● **PROBLEM DESCRIPTION**:
Here the job is to restate every entry word for word.

● **DATA PROVIDED**:
########
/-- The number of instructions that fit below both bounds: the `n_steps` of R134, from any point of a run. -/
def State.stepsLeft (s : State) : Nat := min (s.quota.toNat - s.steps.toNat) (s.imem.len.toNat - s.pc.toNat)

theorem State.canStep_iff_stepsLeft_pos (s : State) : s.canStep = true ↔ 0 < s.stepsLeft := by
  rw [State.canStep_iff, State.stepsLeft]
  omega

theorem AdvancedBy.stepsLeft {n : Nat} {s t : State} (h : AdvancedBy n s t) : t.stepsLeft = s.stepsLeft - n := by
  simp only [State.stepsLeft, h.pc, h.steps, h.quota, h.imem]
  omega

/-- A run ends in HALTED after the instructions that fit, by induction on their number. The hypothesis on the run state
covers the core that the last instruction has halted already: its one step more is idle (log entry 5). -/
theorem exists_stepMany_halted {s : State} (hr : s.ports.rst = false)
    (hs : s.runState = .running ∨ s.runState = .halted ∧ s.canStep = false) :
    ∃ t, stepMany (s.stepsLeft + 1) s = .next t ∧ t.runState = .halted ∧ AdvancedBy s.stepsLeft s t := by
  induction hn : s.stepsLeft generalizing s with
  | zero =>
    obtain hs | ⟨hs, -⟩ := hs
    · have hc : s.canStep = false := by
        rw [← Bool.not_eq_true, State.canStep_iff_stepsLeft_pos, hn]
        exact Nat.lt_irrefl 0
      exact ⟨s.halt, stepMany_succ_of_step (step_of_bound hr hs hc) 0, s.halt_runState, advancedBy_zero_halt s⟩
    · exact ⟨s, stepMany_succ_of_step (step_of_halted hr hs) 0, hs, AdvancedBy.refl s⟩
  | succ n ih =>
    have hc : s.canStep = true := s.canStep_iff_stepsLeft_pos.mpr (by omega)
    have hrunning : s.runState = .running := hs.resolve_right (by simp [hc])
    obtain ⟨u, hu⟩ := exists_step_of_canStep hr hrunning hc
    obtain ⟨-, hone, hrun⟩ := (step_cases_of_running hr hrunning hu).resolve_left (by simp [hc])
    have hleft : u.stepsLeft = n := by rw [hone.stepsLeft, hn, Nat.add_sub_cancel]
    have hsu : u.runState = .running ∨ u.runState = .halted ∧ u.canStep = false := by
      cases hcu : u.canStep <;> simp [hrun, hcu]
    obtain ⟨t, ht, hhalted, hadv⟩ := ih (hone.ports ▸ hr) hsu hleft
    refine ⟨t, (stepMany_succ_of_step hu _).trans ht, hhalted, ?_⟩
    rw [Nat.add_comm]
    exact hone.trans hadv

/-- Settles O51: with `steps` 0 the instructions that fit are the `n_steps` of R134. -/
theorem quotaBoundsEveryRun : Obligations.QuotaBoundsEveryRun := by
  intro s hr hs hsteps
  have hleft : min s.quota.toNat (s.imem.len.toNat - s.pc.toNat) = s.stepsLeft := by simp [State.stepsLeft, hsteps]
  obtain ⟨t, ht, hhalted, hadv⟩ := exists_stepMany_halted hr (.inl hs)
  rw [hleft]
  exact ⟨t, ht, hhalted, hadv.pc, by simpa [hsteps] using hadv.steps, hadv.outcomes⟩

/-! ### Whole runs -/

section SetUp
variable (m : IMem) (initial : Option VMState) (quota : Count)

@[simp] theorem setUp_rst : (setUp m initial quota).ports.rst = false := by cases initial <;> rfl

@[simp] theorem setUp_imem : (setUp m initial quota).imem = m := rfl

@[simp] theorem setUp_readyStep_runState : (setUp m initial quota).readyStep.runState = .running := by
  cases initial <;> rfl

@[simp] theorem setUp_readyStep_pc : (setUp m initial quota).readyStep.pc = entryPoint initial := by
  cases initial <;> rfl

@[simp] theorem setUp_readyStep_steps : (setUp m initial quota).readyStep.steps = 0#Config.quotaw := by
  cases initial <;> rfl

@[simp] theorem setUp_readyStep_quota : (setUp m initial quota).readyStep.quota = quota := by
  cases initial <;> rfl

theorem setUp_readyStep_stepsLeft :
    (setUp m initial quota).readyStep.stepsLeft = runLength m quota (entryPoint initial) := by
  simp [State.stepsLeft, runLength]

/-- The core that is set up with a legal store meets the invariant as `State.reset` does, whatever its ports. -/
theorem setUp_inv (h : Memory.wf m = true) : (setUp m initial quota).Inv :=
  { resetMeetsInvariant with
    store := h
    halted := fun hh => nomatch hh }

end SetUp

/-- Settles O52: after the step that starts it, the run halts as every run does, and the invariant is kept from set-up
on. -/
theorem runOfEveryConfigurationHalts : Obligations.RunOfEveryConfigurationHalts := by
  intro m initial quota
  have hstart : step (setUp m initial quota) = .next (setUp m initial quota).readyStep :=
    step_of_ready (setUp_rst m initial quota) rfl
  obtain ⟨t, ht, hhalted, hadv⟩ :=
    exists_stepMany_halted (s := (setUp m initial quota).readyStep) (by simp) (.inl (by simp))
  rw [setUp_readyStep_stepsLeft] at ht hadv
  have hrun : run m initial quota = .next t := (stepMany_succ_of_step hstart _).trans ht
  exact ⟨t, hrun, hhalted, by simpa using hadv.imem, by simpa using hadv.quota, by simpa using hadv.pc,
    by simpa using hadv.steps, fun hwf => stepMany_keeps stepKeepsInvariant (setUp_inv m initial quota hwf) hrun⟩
########
● **ANSWER TO THE EXERCISE**:
/-- The number of instructions that fit below both bounds: the `n_steps` of R134, from any point of a run. -/
def State.stepsLeft (s : State) : Nat := min (s.quota.toNat - s.steps.toNat) (s.imem.len.toNat - s.pc.toNat)

theorem State.canStep_iff_stepsLeft_pos (s : State) : s.canStep = true ↔ 0 < s.stepsLeft := by
  rw [State.canStep_iff, State.stepsLeft]
  omega

theorem AdvancedBy.stepsLeft {n : Nat} {s t : State} (h : AdvancedBy n s t) : t.stepsLeft = s.stepsLeft - n := by
  simp only [State.stepsLeft, h.pc, h.steps, h.quota, h.imem]
  omega

/-- A run ends in HALTED after the instructions that fit, by induction on their number. The hypothesis on the run state
covers the core that the last instruction has halted already: its one step more is idle (log entry 5). -/
theorem exists_stepMany_halted {s : State} (hr : s.ports.rst = false)
    (hs : s.runState = .running ∨ s.runState = .halted ∧ s.canStep = false) :
    ∃ t, stepMany (s.stepsLeft + 1) s = .next t ∧ t.runState = .halted ∧ AdvancedBy s.stepsLeft s t := by
  induction hn : s.stepsLeft generalizing s with
  | zero =>
    obtain hs | ⟨hs, -⟩ := hs
    · have hc : s.canStep = false := by
        rw [← Bool.not_eq_true, State.canStep_iff_stepsLeft_pos, hn]
        exact Nat.lt_irrefl 0
      exact ⟨s.halt, stepMany_succ_of_step (step_of_bound hr hs hc) 0, s.halt_runState, advancedBy_zero_halt s⟩
    · exact ⟨s, stepMany_succ_of_step (step_of_halted hr hs) 0, hs, AdvancedBy.refl s⟩
  | succ n ih =>
    have hc : s.canStep = true := s.canStep_iff_stepsLeft_pos.mpr (by omega)
    have hrunning : s.runState = .running := hs.resolve_right (by simp [hc])
    obtain ⟨u, hu⟩ := exists_step_of_canStep hr hrunning hc
    obtain ⟨-, hone, hrun⟩ := (step_cases_of_running hr hrunning hu).resolve_left (by simp [hc])
    have hleft : u.stepsLeft = n := by rw [hone.stepsLeft, hn, Nat.add_sub_cancel]
    have hsu : u.runState = .running ∨ u.runState = .halted ∧ u.canStep = false := by
      cases hcu : u.canStep <;> simp [hrun, hcu]
    obtain ⟨t, ht, hhalted, hadv⟩ := ih (hone.ports ▸ hr) hsu hleft
    refine ⟨t, (stepMany_succ_of_step hu _).trans ht, hhalted, ?_⟩
    rw [Nat.add_comm]
    exact hone.trans hadv

/-- Settles O51: with `steps` 0 the instructions that fit are the `n_steps` of R134. -/
theorem quotaBoundsEveryRun : Obligations.QuotaBoundsEveryRun := by
  intro s hr hs hsteps
  have hleft : min s.quota.toNat (s.imem.len.toNat - s.pc.toNat) = s.stepsLeft := by simp [State.stepsLeft, hsteps]
  obtain ⟨t, ht, hhalted, hadv⟩ := exists_stepMany_halted hr (.inl hs)
  rw [hleft]
  exact ⟨t, ht, hhalted, hadv.pc, by simpa [hsteps] using hadv.steps, hadv.outcomes⟩

/-! ### Whole runs -/

section SetUp
variable (m : IMem) (initial : Option VMState) (quota : Count)

@[simp] theorem setUp_rst : (setUp m initial quota).ports.rst = false := by cases initial <;> rfl

@[simp] theorem setUp_imem : (setUp m initial quota).imem = m := rfl

@[simp] theorem setUp_readyStep_runState : (setUp m initial quota).readyStep.runState = .running := by
  cases initial <;> rfl

@[simp] theorem setUp_readyStep_pc : (setUp m initial quota).readyStep.pc = entryPoint initial := by
  cases initial <;> rfl

@[simp] theorem setUp_readyStep_steps : (setUp m initial quota).readyStep.steps = 0#Config.quotaw := by
  cases initial <;> rfl

@[simp] theorem setUp_readyStep_quota : (setUp m initial quota).readyStep.quota = quota := by
  cases initial <;> rfl

theorem setUp_readyStep_stepsLeft :
    (setUp m initial quota).readyStep.stepsLeft = runLength m quota (entryPoint initial) := by
  simp [State.stepsLeft, runLength]

/-- The core that is set up with a legal store meets the invariant as `State.reset` does, whatever its ports. -/
theorem setUp_inv (h : Memory.wf m = true) : (setUp m initial quota).Inv :=
  { resetMeetsInvariant with
    store := h
    halted := fun hh => nomatch hh }

end SetUp

/-- Settles O52: after the step that starts it, the run halts as every run does, and the invariant is kept from set-up
on. -/
theorem runOfEveryConfigurationHalts : Obligations.RunOfEveryConfigurationHalts := by
  intro m initial quota
  have hstart : step (setUp m initial quota) = .next (setUp m initial quota).readyStep :=
    step_of_ready (setUp_rst m initial quota) rfl
  obtain ⟨t, ht, hhalted, hadv⟩ :=
    exists_stepMany_halted (s := (setUp m initial quota).readyStep) (by simp) (.inl (by simp))
  rw [setUp_readyStep_stepsLeft] at ht hadv
  have hrun : run m initial quota = .next t := (stepMany_succ_of_step hstart _).trans ht
  exact ⟨t, hrun, hhalted, by simpa using hadv.imem, by simpa using hadv.quota, by simpa using hadv.pc,
    by simpa using hadv.steps, fun hwf => stepMany_keeps stepKeepsInvariant (setUp_inv m initial quota hwf) hrun⟩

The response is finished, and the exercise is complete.